**Activity:** Only the lines from the start of the entries through the line with "the outputs. -/" are wanted; please output them exactly.

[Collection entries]
-- ==== Sys2Proof/Tests/Slice0.lean ====
section
/-! SUPPORT. Tests of single steps against the worked vectors of 95_test_vectors.md, and a witness for every hypothesis of the
obligations. -/

namespace Sys2Proof.Tests

open Sys2Proof.Machine Sys2Proof.Safety

/-! Helpers -/

/-- The next state, if there is one. -/
def nextOf : Out → Option State
  | .next t => some t
  | .fault _ => none
  | .refused _ => none

/-- The fault, if there is one. -/
def faultOf : Out → Option Fault
  | .fault r => some r
  | .next _ => none
  | .refused _ => none

/-- The refusal, if there is one. -/
def refusalOf : Out → Option Refusal
  | .refused r => some r
  | .next _ => none
  | .fault _ => none

/-- What an outcome added to the block and the outputs. -/
def seen (o : Out) : Option (Block × List Output) := (nextOf o).map (fun t => (t.block, t.env.trace))

/-- The operation a request decodes to. -/
def decoded (fmt : Format) (bytes : List Byte) : Option Instr :=
  match decode fmt bytes with
  | .ok i => some i
  | .error _ => none

/-- Why a request is no operation. -/
def rejected (fmt : Format) (bytes : List Byte) : Option DecodeReject :=
  match decode fmt bytes with
  | .ok _ => none
  | .error why => some why

/-- The reset state with a slot. -/
def slot (wait : Option Kind) (evt : Option Event) : State := withBlock State.reset ⟨none, none, false, wait, evt⟩

/-- The reset state with a CRC register. -/
def crcState (r : Word32) : State := withBlock State.reset ⟨some r, none, false, none, none⟩

/-- The reset state with a target. -/
def targetState (t : TargetId) : State := withBlock State.reset ⟨none, some t, false, none, none⟩

/-- The reset state with another WIDE_CMD_RESULT. -/
def wideState (w : Config.WideCmdResult) : State :=
  State.resetWith { Config.Params.default with wideCmd := w }

/-- A state with an agenda, a flow and reception started. -/
def running (b : Block) (flow : Flow) (agenda : List Invocation) : State :=
  { State.reset with block := b
                     env := { Env.reset with agenda := agenda, flow := flow, callback := true, receiving := true } }

/-- `n` bytes. -/
def bytesOf (n : Nat) : List Byte := List.replicate n 0xA5#8

/-- The nine bytes "123456789". -/
def digits : List Byte := [0x31, 0x32, 0x33, 0x34, 0x35, 0x36, 0x37, 0x38, 0x39]

/-- A standard data frame from the bus. -/
def busFrame (identifier : Nat) (data : List Byte) : BusFrame := ⟨false, false, identifier, data⟩

/-- An empty block. -/
def idleBlock : Block := ⟨none, none, false, none, none⟩

/-! WellFormed: an ill-formed term for each check -/

theorem test_wf_encode_len : (Instr.encode 3 1 2 [0x00#8]).wf = false := by decide
theorem test_wf_decode_nine : (Instr.decode ⟨0x061, bytesOf 9⟩).wf = false := by decide
theorem test_wf_dispatch_nine : (Instr.dispatch ⟨0x061, bytesOf 9⟩).wf = false := by decide
theorem test_wf_ack_nine : (Instr.frameAcknowledgement 3 (bytesOf 9)).wf = false := by decide
theorem test_wf_report_nine : (Instr.frameChecksumReport 3 (bytesOf 9)).wf = false := by decide
theorem test_wf_encode_fifteen : (Instr.encode 3 1 15 (bytesOf 15)).wf = true := by decide
theorem test_wf_dispatch_eight : (Instr.dispatch ⟨0x7FF, bytesOf 8⟩).wf = true := by decide

/-! Decoding, each word written out from R96, R97 or from R81, R85. The OPSEL number and the 11 address bits are the spec's;
operand bytes, kind and flag bytes, the low address byte first and the length byte are the model's layout (log entry 2). -/

theorem test_decode_crcInit : decoded .opsel [0b00000000#8] = some .crcInit := by decide
theorem test_decode_crcUpdate : decoded .opsel [0b00000001#8, 0x31] = some (.crcUpdate 0x31) := by decide
theorem test_decode_crcRead : decoded .opsel [0b00000010#8] = some .crcRead := by decide
theorem test_decode_checksum : decoded .opsel [0b00000011#8, 0x61, 0x62] = some (.checksum [0x61, 0x62]) := by decide
theorem test_decode_encode :
    decoded .opsel [0b00000100#8, 0x1F, 0xFF, 0x02, 0xAA, 0xBB] = some (.encode 0x1F 0xFF 2 [0xAA, 0xBB]) := by decide
theorem test_decode_decode :
    decoded .opsel [0b00000101#8, 0b10110001, 0b000, 0x01, 0xFF] = some (.decode ⟨0x0B1, [0xFF]⟩) := by decide
theorem test_decode_dispatch :
    decoded .opsel [0b00000110#8, 0b11111111, 0b111, 0x00] = some (.dispatch ⟨0x7FF, []⟩) := by decide
theorem test_decode_armWait : decoded .opsel [0b00000111#8, 0x01] = some (.armWait .checksum) := by decide
theorem test_decode_cancelWait : decoded .opsel [0b00001000#8] = some .cancelWait := by decide
theorem test_decode_takeEvent : decoded .opsel [0b00001001#8] = some .takeEvent := by decide
theorem test_decode_setTarget : decoded .opsel [0b00001010#8, 0x1F] = some (.setTarget 0x1F) := by decide
theorem test_decode_setVerbose : decoded .opsel [0b00001011#8, 0x01] = some (.setVerbose true) := by decide
-- address 0 00011 00001: low byte 01100001, high bits 000
theorem test_decode_frameErase : decoded .canid11 [0b01100001#8, 0b000] = some .frameErase := by decide
-- address 0 11111 00010: low byte 11100010, high bits 011
theorem test_decode_frameBeginWrite : decoded .canid11 [0b11100010#8, 0b011] = some .frameBeginWrite := by decide
theorem test_decode_frameWriteData :
    decoded .canid11 [0b01100011#8, 0b000, 0xDE, 0xAD, 0xBE, 0xEF] = some (.frameWriteData 0xDE 0xAD 0xBE 0xEF) := by
  decide
theorem test_decode_frameEndWrite : decoded .canid11 [0b00000100#8, 0b000] = some .frameEndWrite := by decide
theorem test_decode_frameRequestChecksum :
    decoded .canid11 [0b11100101#8, 0b011] = some .frameRequestChecksum := by decide
-- address 100000 10001: bit 10 set, target field 0x20
theorem test_decode_frameAcknowledgement :
    decoded .canid11 [0b00010001#8, 0b100, 0x01, 0xFF] = some (.frameAcknowledgement 0x20 [0xFF]) := by decide
theorem test_decode_frameChecksumReport : decoded .canid11 [0b01110010#8, 0b000, 0x04, 0x12, 0x34, 0x56, 0x78]
    = some (.frameChecksumReport 0x03 [0x12, 0x34, 0x56, 0x78]) := by decide
-- an outbound command with bit 10 set is no row, and neither is a command without a name (R85, R91)
theorem test_decode_noRow : rejected .canid11 [0b00000001#8, 0b100] = some .noFrameRow ∧
    rejected .canid11 [0b01110011#8, 0b000] = some .noFrameRow := by decide
theorem test_decode_reserved :
    rejected .opsel [0x0C#8] = some (.reservedOpsel 12) ∧ rejected .opsel [0x0F#8] = some (.reservedOpsel 15) := by decide
theorem test_decode_nineBytes : rejected .opsel (0x06#8 :: 0x61 :: 0x00 :: 9 :: bytesOf 9) = some .frameTooLong := by
  decide

/-! The CRC engine (95_test_vectors.md section 2.1) -/

theorem test_crcInit : (nextOf (exec .crcInit State.reset)).map (·.block.crc) = some (some 0xFFFFFFFF#32) := by decide
theorem test_crcUpdate :
    (nextOf (exec (.crcUpdate 0x31) (crcState 0xFFFFFFFF#32))).map (·.block.crc) = some (some 0x7C231048#32) ∧
    (nextOf (exec (.crcUpdate 0x00) (crcState 0xFFFFFFFF#32))).map (·.block.crc) = some (some 0x2DFD1072#32) := by
  decide +kernel
theorem test_crcRead : (nextOf (exec .crcRead (crcState 0x340BC6D9#32))).map (·.env.trace)
    = some [.returned .command (.word 0xCBF43926#32)] := by decide +kernel
theorem test_crcUpdate_unwritten : faultOf (exec (.crcUpdate 0x00) State.reset) = some .crcUninitialised := by decide
theorem test_checksum_digits : checksumOf digits = 0xCBF43926#32 := by decide +kernel
theorem test_checksum_short :
    checksumOf [] = 0x00000000#32 ∧ checksumOf [0xDE, 0xAD, 0xBE, 0xEF] = 0x7C9CA35A#32 := by decide +kernel
theorem test_crcTable_CE : crcTable 0xCE = 0x7CDCEFB7#32 := by decide +kernel

/-! The codec (section 2.2) -/

-- V-COD-2, V-COD-8
theorem test_encode_builds :
    (nextOf (exec (.encode 0x1F 0x1F 8 (bytesOf 8)) State.reset)).map (·.env.trace)
      = some [.returned .command (.frame ⟨0x3FF, bytesOf 8⟩)] ∧
    (nextOf (exec (.encode 0x00 0x7F 0 []) State.reset)).map (·.env.trace)
      = some [.returned .command (.frame ⟨0x07F, []⟩)] := by decide
-- R141, V-COD-10, U3
theorem test_encode_fails :
    (nextOf (exec (.encode 0x03 0x80 9 (bytesOf 9)) State.reset)).map (·.env.trace)
      = some [.returned .command (.invalidCommand 0x80)] ∧
    (nextOf (exec (.encode 0x03 0x01 9 (bytesOf 9)) State.reset)).map (·.env.trace)
      = some [.returned .command (.invalidLength 9)] ∧
    refusalOf (exec (.encode 0x00 0x20 0 []) (wideState .refuse)) = some .wideCommand := by decide
theorem test_decode_0B1 : (nextOf (exec (.decode ⟨0x0B1, [0xFF]⟩) State.reset)).map (·.env.trace)
    = some [.returned .command (.fields 0x05 0x11 [0xFF])] := by decide
theorem test_decode_V_COD_11 : (nextOf (exec (.decode ⟨0x7FF, []⟩) State.reset)).map (·.env.trace)
    = some [.returned .command (.fields 0x3F 0x1F [])] := by decide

**Answer to this task:**
-- ==== Sys2Proof/Tests/Slice0.lean ====
section
/-! SUPPORT. Tests of single steps against the worked vectors of 95_test_vectors.md, and a witness for every hypothesis of the
obligations. -/

namespace Sys2Proof.Tests

open Sys2Proof.Machine Sys2Proof.Safety

/-! Helpers -/

/-- The next state, if there is one. -/
def nextOf : Out → Option State
  | .next t => some t
  | .fault _ => none
  | .refused _ => none

/-- The fault, if there is one. -/
def faultOf : Out → Option Fault
  | .fault r => some r
  | .next _ => none
  | .refused _ => none

/-- The refusal, if there is one. -/
def refusalOf : Out → Option Refusal
  | .refused r => some r
  | .next _ => none
  | .fault _ => none

/-- What an outcome added to the block and the outputs. -/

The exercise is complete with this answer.